== Segment start ==

-- ==== Sys2Proof/Tests/Slice0.lean ====
section
/-! SUPPORT. The tests: words that the spec writes out, ill-formed terms, single steps on small states, and for every statement
with hypotheses a state and operands that meet them (the theorems witness_…). -/
set_option maxRecDepth 20000
set_option exponentiation.threshold 5000
namespace Sys2Proof.Machine

/-! ## Words (the values are those that the spec prints) -/

theorem test_decode_sop : decodeWord 0x094C7000 = .ok (.sopAdd 5 6 7) ∧ decodeWord 0x0A5407C0 = .ok (.sopMod383 9 10) := by decide
theorem test_decode_sopi : decodeWord 0x114DA003 = .ok (.sopiShiSra 5 6 3) ∧ decodeWord 0x10000000 = .ok (.sopiAddi 0 0 0) := by decide
theorem test_decode_upper : decodeWord 0x19400014 = .ok (.lui 5 20) ∧ decodeWord 0x21400000 = .ok (.auipc 5 0) := by decide
theorem test_decode_access : decodeWord 0x298BEC00 = .ok (.ldD 6 5 15 0) ∧ decodeWord 0x31864C00 = .ok (.stD 6 3 2 0) ∧
    decodeWord 0x3A06940A = .ok (.amoAdd 8 3 9 4 2) := by decide
theorem test_decode_branch : decodeWord 0x41407FFE = .ok (.brNe 5 0 (-2)) := by decide
/-- jal x1, -1 and jalr x0, x1, 0 by the formats J and SI of R88. -/
theorem test_decode_jump : decodeWord 0b01001_00001_1111111111111111111111#32 = .ok (.jal 1 (-1)) ∧
    decodeWord 0b01010_00000_00001_000_00000000000000#32 = .ok (.jalr 0 1 0) := by decide
theorem test_decode_sys : decodeWord 0x58030006 = .ok (.sysFenceC 6) ∧ decodeWord 0x58040003 = .ok (.sysFenceS 3) ∧
    decodeWord 0x58050007 = .ok (.sysTrap 7) ∧ decodeWord 0x58075000 = .ok (.sysWfe 10) ∧ decodeWord 0x58080000 = .ok .sysHalt ∧
    decodeWord 0x5A4E6000 = .ok (.sysLaunch 9 12) := by decide
theorem test_decode_vcfg : decodeWord 0x6154B000 = .ok (.vcfgSetl 5 10 11) ∧ decodeWord 0x62012080 = .ok (.vcfgTag 8 18) ∧
    decodeWord 0x618A0040 = .ok (.vcfgSettype 6 5) := by decide
theorem test_decode_vop : decodeWord 0x6910C000 = .ok (.vopAdd 4 8 (.vv 12) 0) ∧ decodeWord 0x68C88540 = .ok (.vopCmpLt 3 4 (.vv 8) 0) ∧
    decodeWord 0x6911D011 = .ok (.vopAdd 4 8 (.vi (-3)) 1) ∧ decodeWord 0x689064A8 = .ok (.vopShrRnd 2 8 (.narrow 6) 0) ∧
    decodeWord 0x69100600 = .ok (.vopMv 4 (.reg 8) 0) := by decide
theorem test_decode_vrot : decodeWord 0x721807B0 = .ok (.vrotHypVec 8 12 0 15 false 0) ∧
    decodeWord 0x710C0388 = .ok (.vrotCirRot 4 6 0 7 true 0) := by decide
theorem test_decode_vfn : decodeWord 0x7910C380 = .ok (.vfnSoftx 4 8 (.vv 12) 0) ∧
    decodeWord 0x7910C8C0 = .ok (.vfnUfn 3 4 8 (.vv 12) 0) := by decide
theorem test_decode_vred : decodeWord 0x82440340 = .ok (.vredMaskFirst 9 2 0) ∧ decodeWord 0x800403C0 = .ok (.vredMaskCutoff 2 0) ∧
    decodeWord 0x80887008 = .ok (.vredRedsum 2 4 (.vx 7) 0) := by decide
theorem test_decode_vperm : decodeWord 0x891091C8 = .ok (.vpermReshape 4 8 9) ∧
    decodeWord 0x8910C100 = .ok (.vpermGather 4 8 (.vv 12) 0) := by decide
theorem test_decode_vld : decodeWord 0x91140F08 = .ok (.vldUnit 4 10 15 1 0) ∧ decodeWord 0x91140F80 = .ok (.vldFf 4 10 15 0 0) := by decide
theorem test_decode_vst : decodeWord 0x9A06C261 = .ok (.vstIdx 8 3 12 2 0 1) ∧ decodeWord 0x9C280F80 = .ok (.vstMx 16 20 15 0 0) := by decide
theorem test_decode_strm : decodeWord 0xA0900000 = .ok (.strmBind 2 8) ∧ decodeWord 0xA14400C0 = .ok (.strmStatus 5 2) ∧
    decodeWord 0xA0920100 = .ok (.strmSkip 2 9) := by decide
theorem test_decode_scl : decodeWord 0xA814B000 = .ok (.sclLd 10 11) ∧ decodeWord 0xA9000080 = .ok (.sclTov 4) := by decide
theorem test_decode_copy : decodeWord 0xB1D4B300 = .ok (.copyCopy 7 10 11 3) := by decide
theorem test_decode_mat : decodeWord 0xB9D43000 = .ok (.matWld 7 10 3) ∧ decodeWord 0xB8803041 = .ok (.matMma 1 0 3 0 false true) ∧
    decodeWord 0xB8400046 = .ok (.matMma 0 1 0 1 true false) ∧ decodeWord 0xB8520080 = .ok (.matAnchor 1 9) ∧
    decodeWord 0xB94000C1 = .ok (.matBel 5 true) ∧ decodeWord 0xB9800102 = .ok (.matSlot 6 2) ∧
    decodeWord 0xB890B140 = .ok (.matFeed 1 8 11) ∧ decodeWord 0xB8802180 = .ok (.matFeedEnd 1 2) ∧
    decodeWord 0xB91801C1 = .ok (.matDrain 4 12 1) ∧ decodeWord 0xB8000201 = .ok (.matDrainEnd 1) := by decide
theorem test_decode_fab : decodeWord 0xC154BF00 = .ok (.fabEnq 5 10 11 15) ∧ decodeWord 0xC1A88F08 = .ok (.fabAdd96 6 20 8 15) ∧
    decodeWord 0xC018DF10 = .ok (.fabNotify 12 13 15) := by decide
/-- The classes 0 and 25 to 31 are reserved (R90), and the K16 of `sys.halt` must be zero (R89). -/
theorem test_decode_reserved : decodeWord 0 = .error .illop ∧ decodeWord 0xFFFFFFFF = .error .illop ∧
    decodeWord 0x58080001 = .error .illfld := by decide

/-! ## Ill-formed terms: one for each check of WellFormed -/

theorem test_form_operand : WellFormed (.vopRsub 1 2 (.wide 3) 0) = false ∧ WellFormed (.vopSrl 1 2 (.narrow 3) 0) = true ∧
    WellFormed (.vredRedsum 1 2 (.vi 3) 0) = false ∧ WellFormed (.vfnDiv 1 2 (.vi 3) 0) = false := by decide
theorem test_form_mask : WellFormed (.vopCmpEq 0 1 (.vv 2) 0) = false ∧ WellFormed (.vredMaskAnd 0 1 2 0) = false ∧
    WellFormed (.vredMaskCutoff 0 0) = false ∧ WellFormed (.vopFclass (.mask 0 1) 2 0) = false := by decide
theorem test_form_convert : WellFormed (.vopCvtSat .wide 1 2 0) = false := by decide
theorem test_form_rotation : WellFormed (.vrotCirRot 4 6 1 31 false 0) = false ∧ WellFormed (.vrotCirRot 4 6 1 3 true 0) = false ∧
    WellFormed (.vrotLinVec 4 6 0 3 true 0) = false ∧ WellFormed (.vrotLinVec 4 6 0 31 false 0) = true := by decide
theorem test_form_permute : WellFormed (.vpermSlideup 1 2 (.vi (-1)) 0) = false ∧ WellFormed (.vpermSlideup 1 2 (.vv 3) 0) = false := by
  decide
theorem test_form_access : WellFormed (.vldUnit 1 2 15 3 0) = false ∧ WellFormed (.vst2d 1 2 3 15 0 0) = false := by decide
theorem test_form_command : WellFormed (.copyCopy 0 1 2 0) = false ∧ WellFormed (.copyCopy 1 1 2 0) = false ∧
    WellFormed (.copyCopy2d 1 3 4 0) = false ∧ WellFormed (.copyCopy2d 5 4 6 0) = false ∧ WellFormed (.matWld 0 1 0) = false ∧
    WellFormed (.fabAdd96 1 2 3 0) = false := by decide
theorem test_form_mma : WellFormed (.matMma 1 0 0 1 false false) = false ∧ WellFormed (.matMma 2 0 0 2 false false) = false ∧
    WellFormed (.matMma 0 0 0 3 false false) = false := by decide
theorem test_form_fence : WellFormed (.sysFenceC 0) = false := by decide

/-! ## Small states -/

/-- The state that an instruction answers. -/
def after (o : Host.Outcome State Fault Refusal) : State :=
  match o with | .next s => s | _ => State.reset

/-- Context 0 moves, in user mode, with one page that maps addresses to themselves and the x registers given. -/
def user (l : List (Nat × W64)) : State :=
  let s := State.reset.withFetchWord 32 0
  let f := s.front 0
  { s.setFront 0 { f with x := l.foldl (fun v p => v.setIfInBounds p.1 p.2) f.x, tvec := 0x2000 } with actor := .front 0 false }

/-- The same in supervisor mode. -/
def super (l : List (Nat × W64)) : State :=
  let s := user l
  s.setFront 0 { s.front 0 with status := 0b00101 }

/-- Drone 0 moves, like `user`. -/
def drone (l : List (Nat × W64)) : State :=
  let s := user []
  let f := s.front 0
  { s.setFront 1024 { Front.resetDrone with
      x := l.foldl (fun v p => v.setIfInBounds p.1 p.2) f.x, pc := 0x1000, tvec := 0x2000, aspace := f.aspace, run := .running } with
    actor := .front 1024 false }

/-! ## Single steps (expected values by hand from the rules named) -/

/-- R117: the sum wraps modulo 2^64, and the pc moves by one word. -/
theorem test_step_add : ((after (exec (.sopAdd 5 6 7) (user [(6, -1), (7, 3)]))).front 0).xr 5 = 2 ∧
    ((after (exec (.sopAdd 5 6 7) (user [(6, -1), (7, 3)]))).front 0).pc = 0x1004 := by decide
/-- R117: division by zero gives all ones, and -2^63 / -1 gives -2^63. -/
theorem test_step_div : ((after (exec (.sopDiv 5 6 7) (user [(6, 9)]))).front 0).xr 5 = -1 ∧
    ((after (exec (.sopDiv 5 6 7) (user [(6, 1 <<< 63), (7, -1)]))).front 0).xr 5 = 1 <<< 63 := by decide
/-- R117: mod383 and div383 of 1000 give 234 and 2. -/
theorem test_step_mod383 : ((after (exec (.sopMod383 9 10) (user [(10, 1000)]))).front 0).xr 9 = 234 ∧
    ((after (exec (.sopDiv383 9 10) (user [(10, 1000)]))).front 0).xr 9 = 2 := by decide
/-- R118: the arithmetic shift by the immediate. -/
theorem test_step_sra : ((after (exec (.sopiShiSra 5 6 3) (user [(6, -9)]))).front 0).xr 5 = -2 := by decide
/-- R127: two words back when taken. -/
theorem test_step_branch : ((after (exec (.brNe 5 0 (-2)) (user [(5, 1)]))).front 0).pc = 0xFF8 ∧
    ((after (exec (.brNe 5 0 (-2)) (user []))).front 0).pc = 0x1004 := by decide
/-- R128: `jalr` reads x(A) before it writes the link. -/
theorem test_step_jalr : ((after (exec (.jalr 5 5 1) (user [(5, 0x2002)]))).front 0).pc = 0x2004 ∧
    ((after (exec (.jalr 5 5 1) (user [(5, 0x2002)]))).front 0).xr 5 = 0x1004 := by decide
/-- R120, R124: a store, then a load and an atomic of its bytes; the 32-bit form returns the old value sign-extended. -/
theorem test_step_memory :
    ((after (exec (.ldW 7 5 15 0) (after (exec (.stW 6 5 15 0) (user [(5, 0x3000), (6, 0x80000001)]))))).front 0).xr 7 =
      0xFFFFFFFF80000001 ∧
    ((after (exec (.amoAddW 7 5 6 15 2) (after (exec (.stW 6 5 15 0) (user [(5, 0x3000), (6, 0x80000001)]))))).front 0).xr 7 =
      0xFFFFFFFF80000001 := by decide
/-- R121: a misaligned load traps MISALIGN (6) with the address in TVAL, and goes to TVEC. -/
theorem test_step_misalign : ((after (exec (.ldW 7 5 15 0) (user [(5, 0x3001)]))).front 0).cause.extractLsb' 0 8 = 6 ∧
    ((after (exec (.ldW 7 5 15 0) (user [(5, 0x3001)]))).front 0).tval = 0x3001 ∧
    ((after (exec (.ldW 7 5 15 0) (user [(5, 0x3001)]))).front 0).pc = 0x2000 := by decide
/-- R134, R136: the trap of user mode saves SUP = 0 and IE = 1, and the return brings them back. -/
theorem test_step_trap : ((after (exec (.sysTrap 7) (user []))).front 0).status = 0b01001 ∧
    ((after (exec .sysEret { after (exec (.sysTrap 7) (user [])) with actor := .front 0 false })).front 0).status = 0b01100 ∧
    ((after (exec .sysEret { after (exec (.sysTrap 7) (user [])) with actor := .front 0 false })).front 0).pc = 0x1000 := by decide
/-- R86, R130: TVEC is a supervisor register; in user mode its number traps PRIV. -/
theorem test_step_csr : ((after (exec (.sysCsrRw 5 6 0x104) (super [(6, 0x4000)]))).front 0).xr 5 = 0x2000 ∧
    ((after (exec (.sysCsrRw 5 6 0x104) (super [(6, 0x4000)]))).front 0).tvec = 0x4000 ∧
    ((after (exec (.sysCsrRw 5 6 0x104) (user [(6, 0x4000)]))).front 0).cause.extractLsb' 0 8 = 4 := by decide
/-- A whole step: the word at the pc of the placed agent runs. -/
theorem test_step_fetch : (after (step ((user [(6, 5), (7, 8)]).withFetchWord 32 0x094C7000))).front 0 |>.xr 5 |> (· = 13) := by decide

/-! ## Witnesses: steps, decoding, integers -/

/-- The state of a step of context 0 after time has passed, and just before its instruction. -/
def ticked (s : State) : State :=
  let s1 : State := { s with sched := [] }
  s1.tick (clusterOf 0) (s1.edgesBefore (.front 0 false))
def begun (s : State) : State := { ticked s with actor := .front 0 false }

/-- A word stands where context 0 fetches, and context 0 moves next. -/
def placed (w : Nat) : State := (user []).withFetchWord 32 w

== Segment end ==

_WHAT IS BEING ASKED_. Starting at the line above that holds "((after (exec (.sopDiv 5 6 7) (user [(6, 1" and ending at the line that holds "theorem test_step_branch : ((after", transcribe each line exactly and include no other lines.

_YOUR SOLUTION_.
    ((after (exec (.sopDiv 5 6 7) (user [(6, 1 <<< 63), (7, -1)]))).front 0).xr 5 = 1 <<< 63 := by decide
/-- R117: mod383 and div383 of 1000 give 234 and 2. -/
theorem test_step_mod383 : ((after (exec (.sopMod383 9 10) (user [(10, 1000)]))).front 0).xr 9 = 234 ∧
    ((after (exec (.sopDiv383 9 10) (user [(10, 1000)]))).front 0).xr 9 = 2 := by decide
/-- R118: the arithmetic shift by the immediate. -/
theorem test_step_sra : ((after (exec (.sopiShiSra 5 6 3) (user [(6, -9)]))).front 0).xr 5 = -2 := by decide
/-- R127: two words back when taken. -/
theorem test_step_branch : ((after (exec (.brNe 5 0 (-2)) (user [(5, 1)]))).front 0).pc = 0xFF8 ∧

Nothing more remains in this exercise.